Par Patrick Grosse, directeur de la publication d’Enviro2B, éditeur de sites internet et professionnel de la veille stratégique.
Dans la cacophonie ambiante en matière de sécurité routière, il serait temps de faire toute la lumière sur les chiffres complets de l’accidentologie routière en France, et ne pas se limiter aux seuls chiffres glaçants mais insuffisants des blessés et morts, victimes de la route. Où risque-t-on le plus un accident ? En ville, en campagne, au Nord, au Sud, sur les routes nationales, sur autoroute?
Qui sont les principaux responsables de ces accidents ? Les jeunes, les vieux, les femmes, les commerciaux? Pourquoi ? Est-ce l’alcool qui est en cause, la vitesse, le téléphone portable, le GPS, une mauvaise visibilité, une route dégradée, un axe dangereux… Quand ? Le lundi matin ou le samedi soir ? Autant d’informations qui permettraient de nourrir intelligemment le débat sur la question, et légitimer des mesures ciblées et efficaces pour réduire au maximum les victimes de la route.
Suite aux mauvais chiffres de la sécurité routière début 2011, le gouvernement peine à clarifier sa nouvelle stratégie. Lorsque les uns disent noir, les autres disent blanc, voir gris, difficile d’y voir clair dans les déclarations contradictoires du ministère de l’Intérieur, de François Fillon, des députés UMP.
Après plusieurs années de dynamique vertueuse sur les routes françaises, la sécurité routière a enregistré de mauvais chiffres début 2011 au point de contraindre le gouvernement à remettre en cause sa stratégie mixant prévention et répression. Provoquant la levée de boucliers des députés UMP, l’annonce de la suppression des panneaux avertisseurs de radars, comme celui des avertisseurs GPS, fait polémique.
Après avoir annoncé la suppression de ces panneaux préventifs, Claude Guéant est revenu hier sur ces propos devant les députés frondeurs, pour finalement assuré le soir sur France 2 qu’ « il n’y a aucun changement de cap », évoquant une nouvelle fois, comme devant les députés de la majorité, la mise en place de « radars pédagogiques ». S’il y a consensus pour poursuivre la politique volontariste engagée par Chirac pour faire baisser le nombre de morts et de blessés sur les routes françaises, le moyen d’y parvenir fait de plus en plus débat.
Qui croire ?
Qui faut-il croire ? Lorsque François Fillon affirme que son gouvernement « ne reviendra pas sur la fin de la signalisation systématique des radars. », son ministre de l’Intérieur modère le propos en annonçant la mise en place de « radars pédagogiques ». Difficile d’y voir clair. Claude Guéant est même allé plus loin : chaque panneau avertisseur sera, à terme, remplacé par un radar pédagogique qui indique à l’automobiliste sa vitesse, sans le verbaliser.

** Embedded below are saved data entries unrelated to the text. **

-- ==== Sys2Proof/Machine/Codec.lean ====
section
/-! DEFINITION. The prefetcher's reads and the codec (R220, R222, R226 to R229, R270, R290 to R302, R523): how units and blocks
land, are checked, read again, decoded, placed and announced, and how blocks are encoded. -/

namespace Sys2Proof.Machine

/-! ## DM.CODEC operations (R131, R296) -/

/-- An operation by its number. -/
def Dev.op? (d : Dev) (id : Nat) : Option CodecOp := d.plan.ops.find? (fun o => decide (o.id = id))

/-- Change an operation. -/
def Dev.updOp (d : Dev) (id : Nat) (f : CodecOp → CodecOp) : Dev :=
  { d with plan := { d.plan with ops := d.plan.ops.map (fun o => if o.id = id then f o else o) } }

/-- Remove an operation. -/
def Dev.dropOp (d : Dev) (id : Nat) : Dev :=
  { d with plan := { d.plan with ops := d.plan.ops.filter (fun o => decide (o.id ≠ id)) } }

/-- A DM.CODEC reaches the codec (Table 5-3); a count of 0 signals both counters (R131). -/
def Dev.acceptCodec (d : Dev) (o : CodecOp) : Dev :=
  let row := tileRow o.tile
  let d := d.send (mkTag (rowEast row) (tileNode o.tile) tyWACK o.tenant true o.txid false 0 0) 0
  if o.count = 0 then
    (d.signal none row o.tenant (if o.enc then o.tile else o.dtile) o.ctrD 1).signal none row o.tenant o.tile o.ctrS 1
  else { d with plan := { d.plan with
    ops := d.plan.ops ++ [{ o with id := d.plan.nextId, seq := d.plan.nextSeq }], nextId := d.plan.nextId + 1,
    nextSeq := d.plan.nextSeq + 1 } }

/-- An operation ends: once every block has been read and none failed, the issuing tile's counter is signalled (R131, R296; for a decode DESIGN
CHOICE, notes/assumptions/55: the model waits until every block is decoded and placed, since a block that fails to decode withholds the signal). -/
def Dev.finishOp (d : Dev) (id row : Nat) : Dev :=
  match d.op? id with
  | none => d
  | some o =>
    if o.open_ ≠ 0 ∨ o.sent ≠ 0 then d
    else if o.failed then d.dropOp id
    else if (if o.enc then o.data.isEmpty else decide (o.num = o.count)) then
      (d.dropOp id).signal none row o.tenant o.tile o.ctrS 1
    else d

/-- A block of an operation fails (R296): no later block is processed and the issuing instance halts; `det` as in `stepFail`. -/
def Dev.opFail (d : Dev) (id num row code : Nat) (det : Option Nat) : Dev :=
  match d.op? id with
  | none => d
  | some o =>
    let live : Bool := match o.inst with | some i => (d.tick.cur[i]?).any (·.alive) | none => false
    let at_ := match o.inst with | some i => instAt d i (nodeOf 9 (row + 1)) 0 | none => rowAt row o.tenant
    let d := match det, o.inst with
      | some n, some i => if live then d.haltInst i code (nodeOf 9 (row + 1)) n else d.logS code { at_ with tenant := some o.tenant, detail := n }
      | some n, none => d.logS code { at_ with detail := n }
      | none, some i => d.haltQuiet i code
      | none, none => d
    let later := fun (b : Blk) => decide (b.owner = BlkOwner.codec id ∧ num < b.num ∧ b.phase ≠ .writing)
    let gone := d.plan.blks.filter later
    let d := { d with plan := { d.plan with blks := d.plan.blks.filter (fun b => !later b) } }
    (d.updOp id (fun o => { o with failed := true, held := false, open_ := o.open_ - gone.length })).finishOp id row

/-- The check of a DRAM access of a tenant by the codec (R110, R133, R222, R321). -/
def Dev.codecCheck (d : Dev) (tenant a n : Nat) : Option Nat :=
  if 2 ^ 35 ≤ a then some (if d.multi then 0x8001 else 0x6009)
  else if 8 * d.cch < a + n then some 0x1005
  else if d.inStand tenant a n then none
  else some 0x8001

/-- Whether a range lies in one granule (R222). -/
def oneGranule (a n : Nat) : Bool := decide (a / 32768 = (a + n - 1) / 32768)

/-! ## rANS tables (R290, R291) -/

/-- Where a row reads a table. -/
def Dev.tableAddr (d : Dev) (row tenant i : Nat) : Nat :=
  let (k, n) := d.standKN tenant
  d.plan.tblBase.getD tenant 0 + (i / 8 * n + (row - k)) * 32768 + i % 8 * 4096

/-- Whether a table may be fetched: its number and its address (R291). -/
def Dev.tableOk (d : Dev) (row tenant i : Nat) : Bool :=
  let a := d.tableAddr row tenant i
  decide (i < d.plan.tblCount.getD tenant 0) && d.inStand tenant a 4096 && decide ((d.dramPlace a).1 = row)

/-- A row's cached copy of a table. -/
def Dev.cached (d : Dev) (row tenant i : Nat) : Option (List Byte) :=
  (d.plan.caches.find? (fun c => decide (c.row = row ∧ c.tenant = tenant ∧ c.id = i))).map (·.bytes)

/-- Drop a row's cached copy of a table. -/
def Dev.dropTable (d : Dev) (row tenant i : Nat) : Dev :=
  { d with plan := { d.plan with caches := d.plan.caches.filter (fun c => !(decide (c.row = row ∧ c.tenant = tenant ∧ c.id = i))) } }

« Il y aura toujours un radar pédagogique avant un radar fixe mais il y a aura aussi des radars pédagogiques qui ne seront pas suivis de radars fixes », a précisé hier l’ancien secrétaire général de l’Elysée. Revenant sur une précédente annonce, Claude Guéant a donc affirmé qu’aucun automobiliste ne pourra donc pas être flashé par surprise avant un radar fixe, sans être prévenu.

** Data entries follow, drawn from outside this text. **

-- ==== Sys2Proof/Machine/Pow.lean ====
section
/-! DEFINITION. Power states (R349 to R361): requests, entry, the keep list and the spill, wake events and exits; and the operating points'
hardware (R362, R365, R366). -/

namespace Sys2Proof.Machine

/-! ## Requests (R350, R351) -/

/-- Whether a request must wait: a transition runs, a Clearing waits or runs, or a memory or logic test runs (R350, R406, R500). -/
def Dev.reqHeld (d : Dev) : Bool := d.entering || d.exiting || d.testing || d.sec.clear.any (fun c => decide (c ≠ .idle))

/-- A request that need not wait. -/
def Dev.pwAct (d : Dev) (v : Nat) : Dev :=
  if v = 0 then (if 1 ≤ d.pstate ∧ d.pstate ≤ 3 then d.wake 7 false else d)
  else if d.pstate = v then d
  else { d with pwr := { d.pwr with req := some v } }

/-- A write of PW_REQ.STATE (R350). A wake by 0 also ends an entry (Table 15-4). -/
def Dev.pwReq (d : Dev) (v : Nat) : Dev :=
  if 5 < v ∨ (1 ≤ v ∧ v < d.pstate) then d.logC 0x7001 nodePower
  else if v = 0 && d.entering then d.wake 7 false
  else if d.reqHeld then { d with pwr := { d.pwr with heldReq := some v } }
  else d.pwAct v

/-- A held request is acted on when what held it has ended. -/
def Dev.promote (d : Dev) : Dev :=
  match d.pwr.heldReq with
  | some v => if d.reqHeld then d else ({ d with pwr := { d.pwr with heldReq := none } }).pwReq v
  | none => d

/-- HOST_WAKE: a write of 0 to PW_REQ.STATE (R350). -/
def execHostWake (s : State) : Answer := s.runDev fun d => d.pwReq 0

/-- REQUEST_S1_POISE (R350). -/
def execRequestS1Poise (s : State) : Answer := s.runDev fun d => d.pwReq 1

/-- REQUEST_S2_REST (R350). -/
def execRequestS2Rest (s : State) : Answer := s.runDev fun d => d.pwReq 2

/-- REQUEST_S3_DOZE (R350). -/
def execRequestS3Doze (s : State) : Answer := s.runDev fun d => d.pwReq 3

/-- REQUEST_S4_DEEP (R350). -/
def execRequestS4Deep (s : State) : Answer := s.runDev fun d => d.pwReq 4

/-- REQUEST_S5_DORMANT (R350). -/
def execRequestS5Dormant (s : State) : Answer := s.runDev fun d => d.pwReq 5

/-! ## The keep list (R354 to R356) -/

/-- Entry `i` of the keep list: none where it is not valid, an error where it breaks Table 15-4a or leaves its stand. -/
def Dev.keepEntry (d : Dev) (i : Nat) : Option (Option KeepEnt) :=
  let b := d.dramBytes (d.reg64 Reg.PW_KEEP_BASE_LO Reg.PW_KEEP_BASE_HI + 16 * i) 16
  let loc := leAt b 0 4
  let len := leAt b 4 4
  let a := leAt b 8 8
  let ctr := loc.testBit 30
  let tile := fldN loc 24 6
  let start := if ctr then fldN loc 0 11 else fldN loc 0 19
  if !loc.testBit 31 then none
  else if fldN loc 19 5 ≠ 0 ∨ (ctr = true ∧ fldN loc 11 8 ≠ 0) ∨ (ctr = false ∧ start % 64 ≠ 0) ∨ len % 64 ≠ 0 ∨ a % 64 ≠ 0
      ∨ (if ctr then 2048 < start + len / 4 else 524288 < start + len) ∨ d.inStand (d.tileTenant tile) a len = false then some none
  else some (some { ctr := ctr, tile := tile, start := start, len := len, dram := a })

« Il y a eu un problème de communication » a reconnu ce matin Christian Jacob aux micros de RMC. Le chef de file des députés UMP a précisé, en brouillant encore un peu plus les cartes sur la mesure précise gouvernementale, qu’il y aura bien des radars pédagogiques, mais aussi des radars sans qu’il y ait systématiquement des panneaux avertisseurs. Bref, difficile de faire moins clair.
Où, quand, comment ?
Au final, il faudrait rappeler que les radars fixes sont installés en principe dans des zones accidentogènes, ce qui justifiait l’installation de panneaux préventifs avertissant ces contrôles. La suppression systématique de ces panneaux préventifs pourrait avoir une conséquence directe et concrète : une augmentation immédiate des accidents dans ces zones dangereuses, précisément le contraire de l’objectif poursuivi !
Au-delà de la simple question des radars, des panneaux préventifs, des avertisseurs de radars, il est surprenant que personne ou presque ne s’interroge que la nature précise des chiffres de l’accidentologie sur les routes françaises. Pourquoi la sécurité routière communique facilement sur les chiffres bruts des morts et des blessés à déplorer sur les routes de France, sans préciser où, comment, quand ?
Pour être efficace sans donner l’impression de taper systématiquement au porte-monnaie des automobilistes français, qui dans leur grande majorité ne sont pas des criminels de la route, la sécurité routière doit jouer la transparence. Même drastiques et contraignantes, les mesures à venir n’en seront que mieux comprises et acceptées si elles apparaissent comme justes et légitimes.